Rien que pour ce portrait,—tracé on dirait presque avec émotion,—qui fixe une si séduisante figure, ce livre vaudrait d'être sauvé de l'oubli. Dans la suite du volume, l'auteur cite ce mot de Théophile Gautier: «On est discret en amour, par volupté.» Et ailleurs il raconte un épisode du bal travesti donné par la comtesse Walewska:
Je fus aussi attaquée par un masque en manteau vénitien que je nommerai sur-le-champ: ce nom est célèbre parmi les plus illustres; c'est T. G.; il me fit des compliments sur mon costume de Salammbô que j'avais tâché de rendre le plus exactement possible et il causa longtemps avec moi. C'est un plaisir qu'il me donne souvent et dont je sens tout le prix.
Le livre intitulé: Une Saison à Paris, fut édité par Dentu; mais, au dernier moment la princesse ne voulut pas se décider à le mettre en vente et prit toute l'édition, qu'elle distribua, comme elle le voulut.

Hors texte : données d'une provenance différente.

-- ==== Sys2Proof/Tests/Slice0.lean ====
section
/-! SUPPORT. Tests whose expected results are the spec's own (30_encoding, 40_constant_tables, 95_test_vectors), and one witness
for every statement that has hypotheses. -/

namespace Sys2Proof.Tests

open Sys2Proof Sys2Proof.Machine Sys2Proof.Safety

set_option Elab.async false

/- Helpers -/

/-- A core keyed with (k, v), `inp` in IBUF and its length in ILEN (70_reset R195). -/
def keyedWith (k v : Block) (inp : List Byte) : State :=
  { State.reset with
    key := k
    iv := v
    rk := keySchedule tables k
    keyed := true
    mem := State.reset.mem.writeBytes ibufBase inp
    ilen := BitVec.ofNat 32 inp.length }

/-- A fresh core with key and IV staged (70_reset R183, steps 1 and 2). -/
def staged (k v : List Byte) : State :=
  { State.reset with
    mem := (State.reset.mem.writeBytes keybufBase k).writeBytes ivbufBase v
    klen := BitVec.ofNat 32 k.length
    ivlen := BitVec.ofNat 32 v.length }

/-- The state a command answers. -/
def after (i : Instr) (s : State) : State :=
  match exec i s with
  | .next t => t
  | _ => s

theorem exec_after (i : Instr) (s : State) : exec i s = .next (after i s) := by
  obtain ⟨t, h⟩ := exec_next i s
  rw [after, h]

/-- STATUS.ERR, OLEN and OBUF[0..OLEN-1] of a state. -/
def result (s : State) : ErrorKind × Nat × List Byte :=
  (s.err, s.olen.toNat, s.mem.readBytes obufBase s.olen.toNat)

/-- The state after one step. -/
def stepped (s : State) : State :=
  match step s with
  | .next t => t
  | _ => s

/-- K1 = 00 01 .. 0F and IV1 = 10 11 .. 1F (95_test_vectors). -/
def k1 : Block := 0x000102030405060708090A0B0C0D0E0F
def iv1 : Block := 0x101112131415161718191A1B1C1D1E1F

/-- "ABCDEFGHIJKLMNO" followed by a byte: the sequences of 95_test_vectors section 7. -/
def q15 (b : Byte) : List Byte := Block.toBytes 0x4142434445464748494A4B4C4D4E4F00 |>.take 15 |>.append [b]

/- WellFormed: an ill-formed term for each check -/

/-- R60, R64: a word with a bit of `zero` set, op 00, op 06: each refused; a legal one accepted. -/
theorem test_wordLegal : wordLegal 0x00000101 = false ∧ wordLegal 0 = false ∧ wordLegal 6 = false ∧ wordLegal 0x80000001 = false ∧
    wordLegal 5 = true := by decide

/-- Every constructor is well-formed: it has no field to be ill-formed in (R60). -/
theorem test_instr_wf : [Instr.init, .encblk, .decblk, .cbcenc, .cbcdec].all Instr.wf = true := by decide

/-- R70: an access between a CMD write and the WAIT that follows it is refused; `RD STATUS` and RESET are allowed there. -/
theorem test_scriptWf :
    scriptWf true [.wr 0 1, .rd 5] = false ∧ scriptWf true [.wr 0 1, .wr 4 1] = false ∧ scriptWf true [.wr 0 1, .wr 0 1] = false ∧
      scriptWf false [.rd 5] = false ∧ scriptWf true [.wr 0 1, .rd 1, .wait, .rd 5] = true ∧
      scriptWf true [.wr 0 1, .reset, .rd 5] = true := by decide

/- Decoding: words written out bit by bit from 30_encoding R60, R62 -/

theorem test_decode_init : decode 0b00000000000000000000000000000001#32 = .ok .init := by decide
theorem test_decode_encblk : decode 0b00000000000000000000000000000010#32 = .ok .encblk := by decide
theorem test_decode_decblk : decode 0b00000000000000000000000000000011#32 = .ok .decblk := by decide
theorem test_decode_cbcenc : decode 0b00000000000000000000000000000100#32 = .ok .cbcenc := by decide
theorem test_decode_cbcdec : decode 0b00000000000000000000000000000101#32 = .ok .cbcdec := by decide

/-- R64's own examples of illegal words. -/
theorem test_decode_illegal :
    [0x00000000, 0x00000006, 0x000000FF, 0x00000101, 0x00000104, 0xFFFFFFFF].all
      (fun w : Word => match decode w with | .ok _ => false | .error _ => true) = true := by decide

/-- The rows of the opcode table do not overlap (R74). -/
theorem test_rows_disjoint :
    opcodeTable.Pairwise fun r r' => r.pattern &&& r'.mask ≠ r'.pattern ∧ r.pattern &&& r.mask = r.pattern := by decide

theorem test_decodeTableWord :
    decodeTableWord 32 4 = some .cbcenc ∧ decodeTableWord 32 0x104 = none ∧ decodeTableWord 8 5 = some .cbcdec := by decide

/-- A placed command word is what the very next step runs. -/
theorem test_withFetchWord : step (State.reset.withFetchWord 32 2) = exec .encblk State.reset := rfl

/- Tables -/

/-- R81, R82: entries read off the tables of 40_constant_tables. -/
theorem test_sboxes :
    tables.s1 0 = 0xA9 ∧ tables.s1 0xFF = 0x9A ∧ tables.s2 0 = 0x38 ∧ tables.s2 0xFF = 0xB7 ∧
      tables.s1 0x12 = 0x20 ∧ tables.s2 0x34 = 0xA5 := by decide +kernel

/-- R81, R82, R86: the sums and XORs the spec gives of all entries. -/
theorem test_table_checks :
    ((List.range 256).map fun k => (k + 1) * (tables.s1 (BitVec.ofNat 8 k)).toNat).sum % 65521 = 57892 ∧
      ((List.range 256).map fun k => (k + 1) * (tables.s2 (BitVec.ofNat 8 k)).toNat).sum % 65521 = 33448 ∧
      ((List.range 16).foldl (fun x k => x ^^^ tables.kc k) 0) = 0x5D7A5D7A ∧
      ((List.range 16).foldl (fun x k => x + tables.kc k) 0) = 0xDB822474 := by decide +kernel

/-- R85: SS0[00], SS0[FF], SS1[00], SS1[FF]. -/
theorem test_ss :
    ss0 tables 0 = 0x2989A1A8 ∧ ss0 tables 0xFF = 0x1A8A9298 ∧ ss1 tables 0 = 0x38380830 ∧ ss1 tables 0xFF = 0xB43787B3 := by
  decide +kernel

/-- 95_test_vectors section 3. -/
theorem test_g :
    g tables 0x00000000 = 0xB829B829 ∧ g tables 0x00000001 = 0x94259805 ∧ g tables 0x00000100 = 0x683978F9 ∧
      g tables 0x12345678 = 0x15F5FAFF ∧ g tables 0xDEADBEEF = 0xC407179A := by decide +kernel

/-- 95_test_vectors section 4, rows 2, 3, 6, 8. -/
theorem test_f :
    f tables 1 0 0 0 = (0x89F0B93B, 0x1CA17A3D) ∧ f tables 0 1 0 0 = (0xECF52313, 0x902693C5) ∧
      f tables 0xFFFFFFFF 0xFFFFFFFF 0 0 = (0xB4F0C1C6, 0x255FFA25) ∧
      f tables 0x12345678 0x9ABCDEF0 0x0F1E2D3C 0x4B5A6978 = (0xD5278637, 0x94DE2722) := by decide +kernel

/-- 95_test_vectors section 5: the first and last pair of the zero key and of K1, and K1's working words at rounds 1, 2, 15. -/
theorem test_keySchedule :
    (let r := keySchedule tables 0; (rkAt r 0, rkAt r 1, rkAt r 30, rkAt r 31)) = (0x7C8F8C7E, 0xC737A22C, 0x71891150, 0x98B255B0) ∧
    (let r := keySchedule tables k1; (rkAt r 0, rkAt r 1, rkAt r 2, rkAt r 31)) = (0xC119F584, 0x5AE033A0, 0x62947390, 0xA4EF9F9B) := by
  decide +kernel

theorem test_keyWords :
    keyWordsAt k1 1 = ⟨0x07000102, 0x03040506, 0x08090A0B, 0x0C0D0E0F⟩ ∧
      keyWordsAt k1 2 = ⟨0x07000102, 0x03040506, 0x090A0B0C, 0x0D0E0F08⟩ ∧
      keyWordsAt k1 15 = ⟨0x00010203, 0x04050607, 0x0F08090A, 0x0B0C0D0E⟩ := by decide

/-- 95_test_vectors section 6: vector B1 after round 0. -/
theorem test_round :
    (feistelRound tables (0x7C8F8C7E, 0xC737A22C) (Halves.load k1)).swap =
      ⟨0x08090A0B, 0x0C0D0E0F, 0x8081BC57, 0xC4EA8A1F⟩ := by decide +kernel

/-- Vectors B7, B8. -/
theorem test_avalanche :
    encryptBlock tables (keySchedule tables k1) (0x80000000000000000000000000000000) = 0x58844BC0C53AACF808587A7C35C37DE2 ∧
      encryptBlock tables (keySchedule tables 0x80000000000000000000000000000000) 0 = 0x4830626EF57F0946654E1CE4C2DDDC6F := by
  decide +kernel

/- Pad and Unpad, 95_test_vectors section 7 -/

theorem test_pad :
    pad [] = List.replicate 16 0x10 ∧ pad [0x41] = 0x41 :: List.replicate 15 0x0F ∧
      pad (List.replicate 16 0x10) = List.replicate 32 0x10 := by decide

theorem test_unpad_ok :
    unpad (q15 0x01) = .ok ((q15 0x01).take 15) ∧ unpad (List.replicate 16 0x10) = .ok [] := by decide

theorem test_unpad_bad :
    unpad (q15 0x00) = .error .invalidPadding ∧ unpad (q15 0x11) = .error .invalidPadding ∧
      unpad (q15 0x02) = .error .invalidPadding ∧ unpad (0x0F :: List.replicate 15 0x10) = .error .invalidPadding := by decide

/- One step of each command -/

/-- INIT with K1, IV1 staged: KEYED, the schedule of K1 readable at RK, STATUS = 2 (95_test_vectors section 5, 30_encoding R67). -/
theorem test_init :
    (let t := after .init (staged k1.toBytes iv1.toBytes)
     (hostRead t 1, hostRead t 0x40, hostRead t 0x5F, t.key, t.iv)) = (2, 0xC119F584, 0xA4EF9F9B, k1, iv1) := by decide +kernel

/-- INIT with a key of 15 bytes and an IV of 3: the key is reported (60_exceptions R167), nothing is latched. -/
theorem test_init_short :
    (let t := after .init (staged (k1.toBytes.take 15) (iv1.toBytes.take 3))
     (hostRead t 1, t.keyed, t.key)) = (0x10, false, 0) := by decide +kernel

/-- ENCBLK, vector B1. -/
theorem test_encblk :
    result (after .encblk (keyedWith 0 0 k1.toBytes)) =
      (.ok, 16, Block.toBytes 0x5EBAC6E0054E166819AFF1CC6D346CDB) := by decide +kernel

/-- ENCBLK with ILEN = 17: InvalidBlockSize, STATUS = 32h. -/
theorem test_encblk_length :
    hostRead (after .encblk (keyedWith 0 0 (0 :: k1.toBytes))) 1 = 0x32 := by decide +kernel

/-- DECBLK, vector B2 backwards. -/
theorem test_decblk :
    result (after .decblk (keyedWith k1 0 (Block.toBytes 0xC11F22F20140505084483597E4370F43))) =
      (.ok, 16, Block.toBytes 0) := by decide +kernel

/-- DECBLK in an unkeyed core: InvalidState, STATUS = 60h. -/
theorem test_decblk_unkeyed : hostRead (after .decblk State.reset) 1 = 0x60 := by decide +kernel

/-- CBCENC of 41 under K1, IV1 (95_test_vectors section 7). -/
theorem test_cbcenc :
    result (after .cbcenc (keyedWith k1 iv1 [0x41])) =
      (.ok, 16, Block.toBytes 0xF63C1FDD84B8A1560DC4E8A1CC147DCC) := by decide +kernel

/-- CBCENC of sixteen bytes gives two chained blocks (95_test_vectors section 7). -/
theorem test_cbcenc_chain :
    result (after .cbcenc (keyedWith 0 0 (List.replicate 16 0))) =
      (.ok, 32, Block.toBytes 0x90699DE47893701E7511196BE312AF92 ++ Block.toBytes 0x0FE63CB8EF97B76F0A40C13C062FC7D1) := by
  decide +kernel

/-- CBCDEC of a validly padded block (95_test_vectors section 8). -/
theorem test_cbcdec :
    result (after .cbcdec (keyedWith k1 iv1 (Block.toBytes 0x142CAB4B0C760C1C4CE64F04B9CC3600))) =
      (.ok, 15, (q15 0).take 15) := by decide +kernel

/-- CBCDEC of a block that decrypts to a bad pad: InvalidPadding, no output (95_test_vectors section 8). -/
theorem test_cbcdec_bad :
    result (after .cbcdec (keyedWith k1 iv1 (Block.toBytes 0x1247986BEBB11C15961D96A92CB74017))) =
      (.invalidPadding, 0, []) := by decide +kernel

/- The port -/

/-- R43, R44: the upper bits of a byte write are ignored; OBUF, RK and unmapped addresses ignore writes. -/
theorem test_port_writes :
    (let t := stepped { State.reset with script := [.wr 0x1F 0xFFFFFF5A] }
     (hostRead t 0x1F, hostRead t 0x30)) = (0x5A, 0) ∧
      [0x6, 0x1, 0x5, 0x30, 0x40, 0x20000, 0x11000, 0xFFFFFFFF].all
        (fun a => stepped { State.reset with script := [.wr a 0xFF] } == State.reset) = true := by decide +kernel

/-- R184, 95_test_vectors program P6: while BUSY = 1 STATUS reads 3 in a keyed core, other locations read 0, writes are ignored. -/
theorem test_busy :
    (let s := { keyedWith 0 0 k1.toBytes with busy := true, cmd := 4, left := 2, seq := ⟨.cbc, 0, 0⟩ }
     (hostRead s 1, hostRead s 4, hostRead s 0x10001, match hostWrite s 4 7 with | .next t => t == s | _ => false)) =
      (3, 0, 0, true) := by decide +kernel

/-- R69: WAIT on a core that is not busy is one read of STATUS. -/
theorem test_wait :
    (let t := stepped { after .decblk State.reset with script := [.wait] }
     (t.rdata, t.script)) = (0x60, []) := by decide +kernel

/-- R68: the port events of `KEY` with one byte, a command and its WAIT. -/
theorem test_events :
    portEvents (keyActions [0xAB] ++ commandActions .init) =
      ["W 00000010 000000AB", "W 00000002 00000001", "W 00000000 00000001", "R 00000001"] := by decide +kernel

Puis cette étoile vagabonde s'envola de Paris, alla rayonner en d'autres cieux; mais elle revint, toujours fantasque, toujours fidèle à ses amis. Paris de nouveau s'occupa d'elle, de son luxe, de ses bizarreries. On parla quelque temps d'un tabouret assez original qu'elle avait inventé pour ne pas chiffonner en voiture, lorsqu'elle se rendait aux fêtes des Tuileries, les jupes immenses, enguirlandées et fanfreluchées, que la mode d'alors imposait aux femmes. Ce tabouret était une espèce de champignon planté au milieu du coupé: elle s'y asseyait, après qu'on avait soulevé ses jupes et ses jupons pour les laisser retomber, ensuite, tout à l'entour, en les disposant le mieux possible. Le valet de pied était exercé à cette fonction, et la princesse acceptait son aide avec une dédaigneuse impudeur.

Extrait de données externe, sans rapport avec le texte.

-- ==== Sys2Proof/Machine/Translate.lean ====
section
/-!
DEFINITION. Translation: page tables and what a walk finds (R212 to R218), TLB entries (R220 to R222), the access checks (R219).
-/
namespace Sys2Proof.Machine

/-- R212: bits of a page offset for a size code. -/
def pageBits (size : Nat) : Nat := if size = 0 then 14 else if size = 1 then 21 else 30

def vpnOf (va size : Nat) : Nat := va / 2 ^ pageBits size

/-- R215: the hash of way j. -/
def hashMul (j : Nat) : Nat := if j = 0 then 0x9E3779B97F4A7C15 else 0xC6A4A7935BD1E995
def hashWay (j vpn b : Nat) : Nat := vpn * hashMul j % 2 ^ 64 / 2 ^ (64 - b)

/-- R214: descriptor registers of VNPU v and size s: 0 TD_OLD, 1 TD_NEW, 2 TD_MIG. -/
def tdReg (s : State) (v size r : Nat) : Word := mget s.xlate.td (32 * v + 4 * size + r) 0

def tdEn (w : Word) : Bool := w.getLsbD 7
def tdB (w : Word) : Nat := wbits w 4 0
def tdBase (w : Word) : Nat := wbits w 45 12 * 4096

/-- R215: the bucket of way j for a size, or none when the table does not exist: its physical address. -/
def bucketAddr (s : State) (v size va j : Nat) : Option Nat :=
  let old := tdReg s v size 0
  let new := tdReg s v size 1
  let vpn := vpnOf va size
  if tdEn old then
    let t := if tdEn new && decide (hashWay j vpn (tdB old) < wbits (tdReg s v size 2) 31 0) then new else old
    some (tdBase t + 64 * (2 ^ tdB t * j + hashWay j vpn (tdB t)))
  else none

/-- R234: where the bucket's bytes lie. -/
def bucketBytes (s : State) (v size va j : Nat) : Option Nat := (bucketAddr s v size va j).map (servedAddr s)

/-- R217: the leaf word 0 of entry i of a bucket, when it matches. -/
def matchEntry (m : Memory) (bucket size vpn i : Nat) : Option Word :=
  let w0 : Word := BitVec.ofNat 64 (readLe m (bucket + 16 * i) 8)
  let w1 : Word := BitVec.ofNat 64 (readLe m (bucket + 16 * i + 8) 8)
  if w0.getLsbD 0 && wbits w0 17 16 == size && wbits w1 33 0 == vpn then
    some (if wbits w1 63 34 == 0 then w0 else w0 ||| BitVec.ofNat 64 (2 ^ 63)) else none

def orElse {α : Type} : Option α → (Unit → Option α) → Option α
  | some x, _ => some x
  | none, f => f ()

def matchBucket (s : State) (v size va j : Nat) : Option Word :=
  match bucketBytes s v size va j with
  | none => none
  | some b =>
    orElse (matchEntry s.dev b size (vpnOf va size) 0) fun _ =>
    orElse (matchEntry s.dev b size (vpnOf va size) 1) fun _ =>
    orElse (matchEntry s.dev b size (vpnOf va size) 2) fun _ => matchEntry s.dev b size (vpnOf va size) 3

/-- R215: the leaf of a walk with its size, smaller pages first, way 0 before way 1. -/
def walkLeaf (s : State) (v va : Nat) : Option (Nat × Word) :=
  let at' := fun size => orElse (matchBucket s v size va 0) fun _ => matchBucket s v size va 1
  orElse ((at' 0).map fun l => (0, l)) fun _ =>
  orElse ((at' 1).map fun l => (1, l)) fun _ => (at' 2).map fun l => (2, l)

def leafMT (l : Word) : Nat := wbits l 9 8
def leafHome (l : Word) : Nat := wbits l 13 11
def leafFrame (l : Word) : Nat := wbits l 51 20
def leafSY (l : Word) : Bool := l.getLsbD 7
def leafRC (l : Word) : Bool := l.getLsbD 6

/-- R61: a leaf whose page meets a firmware region, as every page among its addresses does: no guest translation reaches one (log 59). -/
def meetsFwRegion (size : Nat) (l : Word) : Bool :=
  (List.range 2).any fun d => decide (leafFrame l * 16384 < fwBase d + 2 ^ 26 ∧ fwBase d < leafFrame l * 16384 + 2 ^ pageBits size)

/-- R218. A must-be-0 bit of word 1 is carried in bit 63 by `matchEntry`. -/
def malformed (size : Nat) (l : Word) : Bool :=
  wbits l 63 52 != 0 || wbits l 19 18 != 0 || leafMT l == 3 || (l.getLsbD 4 && !l.getLsbD 2) ||
    leafFrame l % 2 ^ (pageBits size - 14) != 0 || (leafMT l == 0 && (decide (spareBase ≤ leafFrame l * 16384) || meetsFwRegion size l))

def ringN (s : State) : Nat := wbits s.mgmt.modcfg 7 5
def modId (s : State) : Nat := wbits s.mgmt.modcfg 4 2
def ringOn (s : State) : Bool := s.mgmt.modcfg.getLsbD 0

/-- R54: a second level, a remote access and a migration are admitted. -/
def ringAdmitted (s : State) : Bool := ringOn s && decide (2 ≤ ringN s)

/-- R45: a remote leaf that reaches no other module. -/
def remoteAbsent (s : State) (l : Word) : Bool :=
  leafMT l == 2 && (!ringAdmitted s || decide (ringN s ≤ leafHome l) || leafHome l == modId s)

/-- The outcome of a translation: the leaf and its size; not present, malformed or not; no locked entry covers the address; a bucket that the walk reads
lies in a LOST line (R234, R235). -/
inductive Xlat where
  | ok (size : Nat) (leaf : Word)
  | absent (malf : Bool)
  | unlocked
  | lost
  deriving DecidableEq, Repr

/-- R215: the buckets a walk reads. -/
def walkLines (s : State) (v va : Nat) : List Nat :=
  (List.range 6).filterMap fun i => bucketAddr s v (i / 2) va (i % 2)

/-- R235: a bucket of the walk that cannot be read. -/
def lostBucket (s : State) (v va : Nat) : Option Nat := (walkLines s v va).find? (lostLine s)

/-- R215, R218, R45: a walk's answer. -/
def walk (s : State) (v : Nat) (va : Word) : Xlat :=
  if wbits va 63 48 ≠ 0 then .absent false
  else if (lostBucket s v va.toNat).isSome then .lost
  else match walkLeaf s v va.toNat with
    | none => .absent false
    | some (size, l) => if malformed size l then .absent true else if remoteAbsent s l then .absent false else .ok size l

/-! ## TLBs -/

def tlbMatches (v va : Nat) (e : TlbEntry) : Bool := e.v == v && e.vpn == vpnOf va e.size

/-- R215, R220: the entry that decides: smallest page first. -/
def tlbFind (l : List TlbEntry) (v va : Nat) : Option TlbEntry :=
  let at' := fun size => l.find? fun e => tlbMatches v va e && e.size == size
  orElse (at' 0) fun _ => orElse (at' 1) fun _ => at' 2

/-- Most recently used first. -/
def tlbTouch (l : List TlbEntry) (e : TlbEntry) : List TlbEntry := e :: l.filter (· != e)

def dropLast {α : Type} (p : α → Bool) (l : List α) : List α :=
  match l.reverse.find? p with
  | none => l
  | some _ => (l.reverse.eraseP p).reverse

/-- R220: installs an entry in its set; the least recently used unlocked way of the set makes room, and a set with no such way takes none. -/
def tlbFill (sets ways : Nat) (l : List TlbEntry) (e : TlbEntry) : List TlbEntry :=
  let l1 := l.filter fun x => !(x.v == e.v && x.size == e.size && x.vpn == e.vpn)
  let own := e.vpn % sets
  let new := { e with set := own }
  let inSet := fun (x : TlbEntry) => x.set == own
  if (l1.filter inSet).length < ways then new :: l1
  else if l1.any fun x => inSet x && !x.locked then new :: dropLast (fun x => inSet x && !x.locked) l1
  else l1

def lockedCount (l : List TlbEntry) : Nat := (l.filter (·.locked)).length

/-- R222: where a new locked entry goes: the unlocked entry of its page; an invalid way of its set, or its least recently used unlocked way; else the
least recently used unlocked way of the lowest-numbered set that has one. Where no set has one, an invalid way of the lowest-numbered set that has such takes it (log 77). -/
def tlbLock (l : List TlbEntry) (e : TlbEntry) : List TlbEntry :=
  let same := fun (x : TlbEntry) => x.v == e.v && x.size == e.size && x.vpn == e.vpn
  if l.any same then l.map fun x => if same x then { x with locked := true } else x
  else
    let inSet := fun n (x : TlbEntry) => x.set == n
    let own := e.vpn % 16
    let put := fun n => { e with set := n, locked := true } :: dropLast (fun x => inSet n x && !x.locked) l
    if (l.filter (inSet own)).length < 12 then { e with set := own, locked := true } :: l
    else if l.any fun x => inSet own x && !x.locked then put own
    else match (List.range 16).find? fun n => l.any fun x => inSet n x && !x.locked with
      | some n => put n
      | none =>
        match (List.range 16).find? fun n => decide ((l.filter (inSet n)).length < 12) with
        | some n => { e with set := n, locked := true } :: l
        | none => l

/-- R221: the selector of an invalidation: VNPU, size (3 for every size), all, and the page's VA bits 47:14. -/
def tlbHit (v size : Nat) (all : Bool) (vpn16 : Nat) (e : TlbEntry) : Bool :=
  e.v == v && (all || ((size == 3 || e.size == size) && e.vpn == vpn16 / 2 ^ (pageBits e.size - 14)))

/-- R222: class A teams run in locked-window mode. -/
def lockedMode (s : State) (v : Nat) : Bool := v != 0 && classOf s v == 1

/-! ## Access checks (R219) -/

/-- What a check is made for. `plain` marks the accesses an SY page refuses; `carried` an atomic a host page carries (R33). -/
structure Chk where
  read : Bool := false
  write : Bool := false
  exec : Bool := false
  atomic : Bool := false
  plain : Bool := true
  carried : Bool := true
  deriving DecidableEq, Repr

/-- R219 checks 3 to 5: the first that fails. -/
def leafCheck (priv : Bool) (k : Chk) (l : Word) : Option Nat :=
  if l.getLsbD 5 && !priv then some 0x15
  else if k.read && !l.getLsbD 1 then some 0x11
  else if k.write && !l.getLsbD 2 then some 0x12
  else if k.exec && !l.getLsbD 3 then some 0x13
  else if k.atomic && (!l.getLsbD 4 || (leafMT l == 1 && !k.carried)) then some 0x14
  else if (leafSY l || leafRC l) && leafMT l != 0 then some 0x19
  else if leafSY l && k.plain then some 0x19
  else none

/-- The physical, bus or remote address an access reaches (R213). -/
def leafAddr (size : Nat) (l : Word) (va : Word) : Nat := leafFrame l * 16384 + va.toNat % 2 ^ pageBits size

/-- R225: the KIND of a not-present fault. -/
def chkKind (k : Chk) : Nat := if k.atomic then 3 else if k.exec then 2 else if k.write then 1 else 0

/-- The outcome of checks 1 to 5: where the access goes, a fault with its cause, or not present. -/
inductive Reach where
  | ok (mt home pa : Nat) (rc sy : Bool)
  | fault (cause : Nat)
  | absent (malf : Bool)
  deriving DecidableEq, Repr

def reachOf (priv : Bool) (k : Chk) (va : Word) : Xlat → Reach
  | .absent m => .absent m
  | .unlocked => .fault 0x16
  | .lost => .fault 0x25
  | .ok size l =>
    match leafCheck priv k l with
    | some c => .fault c
    | none => .ok (leafMT l) (leafHome l) (leafAddr size l va) (leafRC l) (leafSY l)

end Sys2Proof.Machine
end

Dans ses voyages, elle avait visité la Tunisie: à l'occasion d'une matinée que l'on préparait chez la comtesse de Castellane, le bey de Tunis lui fit présent d'un magnifique costume d'odalisque, qu'elle voulait revêtir pour figurer à cette fête, en des tableaux vivants. Comme lors du premier voyage, Théophile Gautier fut convoqué pour donner son avis et ses conseils. On lui demanda quelque chose encore. Le tableau dans lequel la belle orientale devait se montrer, nonchalamment étendue sur un divan, représenterait le Harem de Tunis; mais l'odalisque devait reparaître dans un autre tableau et, cette fois, réciter quelques vers: elle n'en voulait point d'autres que ceux de son poète préféré. Il s'agissait de les composer, et, travail plus difficile sans doute, il fallait lui apprendre à les dire, avec grâce et sans trop d'accent. Comment ne pas obéir aux caprices de l'exquise princesse? Théophile Gautier improvisa les vers qu'elle désirait et les lui fit répéter. Voici cet impromptu:
L'ODALISQUE A PARIS
«Est-ce un rêve? Le harem s'ouvre,
Bagdad se transporte à Paris,
Un monde nouveau se découvre
Et brille à mes regards surpris.
«Pardonnez mon luxe barbare,
Bariolé d'argent et d'or;
J'ignorais tout, un maître avare
M'enfouissait comme un trésor.
«A l'Orient mon élégance
Laissant son antique oripeau
Saura bientôt faire une ganse
Et mettre un semblant de chapeau.
«A tout retour je suis rebelle:
Qu'Osman cherche une autre houri!
Il est ennuyeux d'être belle
Incognito, pour son mari!»
La princesse débita les vers d'une façon charmante et obtint un très vif succès.
Bientôt elle disparut encore, et je ne sais plus rien d'elle.
L'arrangement de l'atelier, qu'il avait fait construire au second étage de la maison, occupait toujours mon père; il y pratiquait, autant qu'il le pouvait, des améliorations et des embellissements. Les murs étaient revêtus maintenant d'armoires de chêne: la partie haute formait une bibliothèque; la partie basse, une sorte de buffet à nombreux tiroirs, larges et plats, destinés à enfermer les gravures.
Il était malheureusement un peu tard pour prendre soin de tant de publications précieuses, que le grand critique d'art avait reçues des éditeurs. La place manquait pour les conserver, les cartons ne suffisaient pas, et, avec une insouciance, traversée de quelques regrets, il avait laissé de superbes gravures s'entasser au hasard, se ternir à la poussière, se jaunir à la fumée, se maculer d'encre, et les chats en faire leur litière. Ces tardifs tiroirs en sauvèrent quelques-unes, encore intactes, et assurèrent le sort des nouvelles venues.